RECORDS FOR THE TASK
-- ==== Sys2Proof/Machine/Regs.lean ====
section
/-!
DEFINITION. The register table of the control space: one definition per field that the chapters' register sections
list (R56, R87, R111, R141, R158, R179, R208, R234, R256, R282, R308, R333, R356, R371), and the register rows with
their offsets. A repeated field takes its number.
-/
namespace Sys2Proof.Machine

/-- HUB_BELL_PERIOD.PERIOD_US: RW, reset 128. -/
def HUB_BELL_PERIOD.PERIOD_US : Fld :=
  { base := 0x10000, lsb := 0, width := 13, acc := .rw, reset := 128 }

/-- HUB_BELL_STATUS.PERIOD_NUM: RO, reset 0. -/
def HUB_BELL_STATUS.PERIOD_NUM : Fld :=
  { base := 0x10008, lsb := 0, width := 48, acc := .ro, reset := 0 }

/-- HUB_BELL_STATUS.CUR_PERIOD_US: RO, reset 0. -/
def HUB_BELL_STATUS.CUR_PERIOD_US : Fld :=
  { base := 0x10008, lsb := 48, width := 13, acc := .ro, reset := 0 }

/-- HUB_BELL_STATUS.IS_MASTER: RO, reset 0. -/
def HUB_BELL_STATUS.IS_MASTER : Fld :=
  { base := 0x10008, lsb := 61, width := 1, acc := .ro, reset := 0 }

/-- HUB_BELL_STATUS.IS_DEPUTY: RO, reset 0. -/
def HUB_BELL_STATUS.IS_DEPUTY : Fld :=
  { base := 0x10008, lsb := 62, width := 1, acc := .ro, reset := 0 }

/-- HUB_BELL_STATUS.SYNCED: RO, reset 0. -/
def HUB_BELL_STATUS.SYNCED : Fld :=
  { base := 0x10008, lsb := 63, width := 1, acc := .ro, reset := 0 }

/-- HUB_BELL_TIMING.FIRE_DELAY_NS: RW, reset 0. -/
def HUB_BELL_TIMING.FIRE_DELAY_NS : Fld :=
  { base := 0x10010, lsb := 0, width := 16, acc := .rw, reset := 0 }

/-- HUB_BELL_TIMING.LEAD_NS: RW, reset 0. -/
def HUB_BELL_TIMING.LEAD_NS : Fld :=
  { base := 0x10010, lsb := 16, width := 16, acc := .rw, reset := 0 }

/-- HUB_BELL_TIMING.PATH_DELAY_NS: RO, reset 0. -/
def HUB_BELL_TIMING.PATH_DELAY_NS : Fld :=
  { base := 0x10010, lsb := 32, width := 16, acc := .ro, reset := 0 }

/-- HUB_BELL_TIMING.ARRIVAL_LINK: RO, reset 0. -/
def HUB_BELL_TIMING.ARRIVAL_LINK : Fld :=
  { base := 0x10010, lsb := 48, width := 5, acc := .ro, reset := 0 }

/-- HUB_BELL_MASTER.MASTER_SERIAL: RO, reset 0. -/
def HUB_BELL_MASTER.MASTER_SERIAL : Fld :=
  { base := 0x10018, lsb := 0, width := 64, acc := .ro, reset := 0 }

/-- HUB_BELL_ERR.MISSED: RC, reset 0. -/
def HUB_BELL_ERR.MISSED : Fld :=
  { base := 0x10020, lsb := 0, width := 16, acc := .rc, reset := 0 }

/-- HUB_BELL_ERR.LATE_ARRIVE: RC, reset 0. -/
def HUB_BELL_ERR.LATE_ARRIVE : Fld :=
  { base := 0x10020, lsb := 16, width := 16, acc := .rc, reset := 0 }

/-- HUB_BELL_ERR.MASTER_CHANGE: RC, reset 0. -/
def HUB_BELL_ERR.MASTER_CHANGE : Fld :=
  { base := 0x10020, lsb := 32, width := 8, acc := .rc, reset := 0 }

/-- HUB_BELL_ERR.LATE_REPORT: RC, reset 0. -/
def HUB_BELL_ERR.LATE_REPORT : Fld :=
  { base := 0x10020, lsb := 40, width := 8, acc := .rc, reset := 0 }

/-- HUB_BELL_ERR.REFUSED: RC, reset 0. -/
def HUB_BELL_ERR.REFUSED : Fld :=
  { base := 0x10020, lsb := 48, width := 16, acc := .rc, reset := 0 }

/-- PROC_PART_MAP.BP0: RW, reset 0. -/
def PROC_PART_MAP.BP0 : Fld :=
  { base := 0x40000, lsb := 0, width := 6, acc := .rw, reset := 0 }

/-- PROC_PART_MAP.BP1: RW, reset 0. -/
def PROC_PART_MAP.BP1 : Fld :=
  { base := 0x40000, lsb := 8, width := 6, acc := .rw, reset := 0 }

/-- PROC_PART_MAP.BP2: RW, reset 0. -/
def PROC_PART_MAP.BP2 : Fld :=
  { base := 0x40000, lsb := 16, width := 6, acc := .rw, reset := 0 }

/-- PROC_PART_MAP.BP3: RW, reset 0. -/
def PROC_PART_MAP.BP3 : Fld :=
  { base := 0x40000, lsb := 24, width := 6, acc := .rw, reset := 0 }

/-- PROC_HOLD_LIMIT.LIMIT: RW, reset 64. -/
def PROC_HOLD_LIMIT.LIMIT : Fld :=
  { base := 0x40008, lsb := 0, width := 8, acc := .rw, reset := 64 }

/-- PROC_PART_STAT.HOLD_CNT: RC, reset 0. -/
def PROC_PART_STAT.HOLD_CNT : Fld :=
  { base := 0x40010, lsb := 0, width := 32, acc := .rc, reset := 0 }

/-- PROC_PART_STAT.CONSEC: RO, reset 0. -/
def PROC_PART_STAT.CONSEC : Fld :=
  { base := 0x40010, lsb := 32, width := 8, acc := .ro, reset := 0 }

/-- PROC_PART_STAT.HELD: RO, reset 0. -/
def PROC_PART_STAT.HELD : Fld :=
  { base := 0x40010, lsb := 40, width := 1, acc := .ro, reset := 0 }

/-- PROC_PART_STAT.STALL: W1C, reset 0. -/
def PROC_PART_STAT.STALL : Fld :=
  { base := 0x40010, lsb := 41, width := 1, acc := .w1c, reset := 0 }

/-- PROC_PART_STAT.DESYNC: W1C, reset 0. -/
def PROC_PART_STAT.DESYNC : Fld :=
  { base := 0x40010, lsb := 42, width := 1, acc := .w1c, reset := 0 }

/-- PROC_PART_STAT.PERIOD_MISMATCH: RO, reset 0. -/
def PROC_PART_STAT.PERIOD_MISMATCH : Fld :=
  { base := 0x40010, lsb := 43, width := 1, acc := .ro, reset := 0 }

/-- PROC_PART_BLOCK.BLOCKS: RO, reset 0. -/
def PROC_PART_BLOCK.BLOCKS : Fld :=
  { base := 0x40030, lsb := 0, width := 48, acc := .ro, reset := 0 }

/-- PROC_REGION_STAT.LAST_USE: RO, reset 0. -/
def PROC_REGION_STAT.LAST_USE : Fld :=
  { base := 0x40100, lsb := 0, width := 16, acc := .ro, reset := 0 }

/-- PROC_REGION_STAT.WARN_CNT: RC, reset 0. -/
def PROC_REGION_STAT.WARN_CNT : Fld :=
  { base := 0x40100, lsb := 32, width := 16, acc := .rc, reset := 0 }

/-- PROC_REGION_STAT.LATE_CNT: RC, reset 0. -/
def PROC_REGION_STAT.LATE_CNT : Fld :=
  { base := 0x40100, lsb := 48, width := 16, acc := .rc, reset := 0 }

/-- RGN_ACCT_SEQ.PERIOD_NUM: RO, reset 0. -/
def RGN_ACCT_SEQ.PERIOD_NUM : Fld :=
  { base := 0x1010000, lsb := 0, width := 48, acc := .ro, reset := 0 }

/-- RGN_PHASE_CNT.CYCLES: RO, reset 0. -/
def RGN_PHASE_CNT.CYCLES : Fld :=
  { base := 0x1010008, lsb := 0, width := 32, acc := .ro, reset := 0, latched := true }

/-- RGN_IDLE.CYCLES: RO, reset 0. -/
def RGN_IDLE.CYCLES : Fld :=
  { base := 0x1010100, lsb := 0, width := 32, acc := .ro, reset := 0, latched := true }

/-- HUB_JOB_SEED.SEED: RW, reset 0. -/
def HUB_JOB_SEED.SEED : Fld :=
  { base := 0x200, lsb := 0, width := 64, acc := .rw, reset := 0 }

/-- RGN_NUM_CNT.SAT: RC, reset 0. -/
def RGN_NUM_CNT.SAT : Fld :=
  { base := 0x1020000, lsb := 0, width := 32, acc := .rc, reset := 0 }

/-- RGN_NUM_CNT.NONFINITE: RC, reset 0. -/
def RGN_NUM_CNT.NONFINITE : Fld :=
  { base := 0x1020000, lsb := 32, width := 32, acc := .rc, reset := 0 }

/-- RGN_NF_FIRST0.ELEM_INDEX: RO, reset 0. -/
def RGN_NF_FIRST0.ELEM_INDEX : Fld :=
  { base := 0x1020008, lsb := 0, width := 48, acc := .ro, reset := 0 }

/-- RGN_NF_FIRST0.ENGINE: RO, reset 0. -/
def RGN_NF_FIRST0.ENGINE : Fld :=
  { base := 0x1020008, lsb := 48, width := 6, acc := .ro, reset := 0 }

/-- RGN_NF_FIRST0.VALID: RO, reset 0. -/
def RGN_NF_FIRST0.VALID : Fld :=
  { base := 0x1020008, lsb := 63, width := 1, acc := .ro, reset := 0 }

/-- RGN_NF_FIRST1.TENSOR_ID: RO, reset 0. -/
def RGN_NF_FIRST1.TENSOR_ID : Fld :=
  { base := 0x1020010, lsb := 0, width := 20, acc := .ro, reset := 0 }

/-- RGN_NF_FIRST1.CLASS: RO, reset 0. -/
def RGN_NF_FIRST1.CLASS : Fld :=
  { base := 0x1020010, lsb := 20, width := 2, acc := .ro, reset := 0 }

/-- RGN_NF_FIRST1.ISSUE_ORD: RO, reset 0. -/
def RGN_NF_FIRST1.ISSUE_ORD : Fld :=
  { base := 0x1020010, lsb := 32, width := 32, acc := .ro, reset := 0 }

/-- RGN_GEN_STEP.STEP: RO, reset 0. -/
def RGN_GEN_STEP.STEP : Fld :=
  { base := 0x1020020, lsb := 0, width := 32, acc := .ro, reset := 0 }

/-- STAT_SEQ.PERIOD_NUM: RO, reset 0. -/
def STAT_SEQ.PERIOD_NUM : Fld :=
  { base := 0x50000, lsb := 0, width := 48, acc := .ro, reset := 0 }

/-- STAT_MISS.ELEMENTS: RO, reset 0. -/
def STAT_MISS.ELEMENTS : Fld :=
  { base := 0x50010, lsb := 0, width := 48, acc := .ro, reset := 0, latched := true }

/-- STAT_SLOT_ID.TENSOR_ID: RW, reset 0. -/
def STAT_SLOT_ID.TENSOR_ID : Fld :=
  { base := 0x50100, lsb := 0, width := 20, acc := .rw, reset := 0 }

/-- STAT_SLOT_ID.EN: RW, reset 0. -/
def STAT_SLOT_ID.EN : Fld :=
  { base := 0x50100, lsb := 31, width := 1, acc := .rw, reset := 0 }

/-- STAT_SLOT_CNT.ELEMENTS: RO, reset 0. -/
def STAT_SLOT_CNT.ELEMENTS : Fld :=
  { base := 0x54000, lsb := 0, width := 48, acc := .ro, reset := 0, latched := true }

/-- STAT_SLOT_CNT.ZEROS: RO, reset 0. -/
def STAT_SLOT_CNT.ZEROS : Fld :=
  { base := 0x54000, lsb := 0, width := 48, acc := .ro, reset := 0, latched := true }

/-- STAT_SLOT_CNT.SAT: RO, reset 0. -/
def STAT_SLOT_CNT.SAT : Fld :=
  { base := 0x54000, lsb := 0, width := 32, acc := .ro, reset := 0, latched := true }

/-- STAT_SLOT_CNT.NAN: RO, reset 0. -/
def STAT_SLOT_CNT.NAN : Fld :=
  { base := 0x54000, lsb := 32, width := 32, acc := .ro, reset := 0, latched := true }

/-- STAT_SLOT_CNT.INF: RO, reset 0. -/
def STAT_SLOT_CNT.INF : Fld :=
  { base := 0x54000, lsb := 0, width := 32, acc := .ro, reset := 0, latched := true }

/-- HUB_STK_MODE.INTLV: RW, reset 0. -/
def HUB_STK_MODE.INTLV : Fld :=
  { base := 0x300, lsb := 0, width := 1, acc := .rw, reset := 0 }

/-- HUB_CXL_DENY_CNT.COUNT: RC, reset 0. -/
def HUB_CXL_DENY_CNT.COUNT : Fld :=
  { base := 0x340, lsb := 0, width := 32, acc := .rc, reset := 0 }

/-- HUB_OWN.KIND: RO, reset 0. -/
def HUB_OWN.KIND : Fld :=
  { base := 0x2000, lsb := 0, width := 2, acc := .ro, reset := 0, warm := true }

/-- HUB_OWN.TAG: RO, reset 0. -/
def HUB_OWN.TAG : Fld :=
  { base := 0x2000, lsb := 2, width := 16, acc := .ro, reset := 0, warm := true }

/-- HUB_OWN.NEXT_KIND: RW, reset 0. -/
def HUB_OWN.NEXT_KIND : Fld :=
  { base := 0x2000, lsb := 18, width := 2, acc := .rw, reset := 0 }

/-- HUB_OWN.NEXT_TAG: RW, reset 0. -/
def HUB_OWN.NEXT_TAG : Fld :=
  { base := 0x2000, lsb := 20, width := 16, acc := .rw, reset := 0 }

TASK INSTRUCTIONS
Look over the records above and filter for each line with the word "REFUSED".

EXPECTED ANSWER
/-- HUB_BELL_ERR.REFUSED: RC, reset 0. -/
def HUB_BELL_ERR.REFUSED : Fld :=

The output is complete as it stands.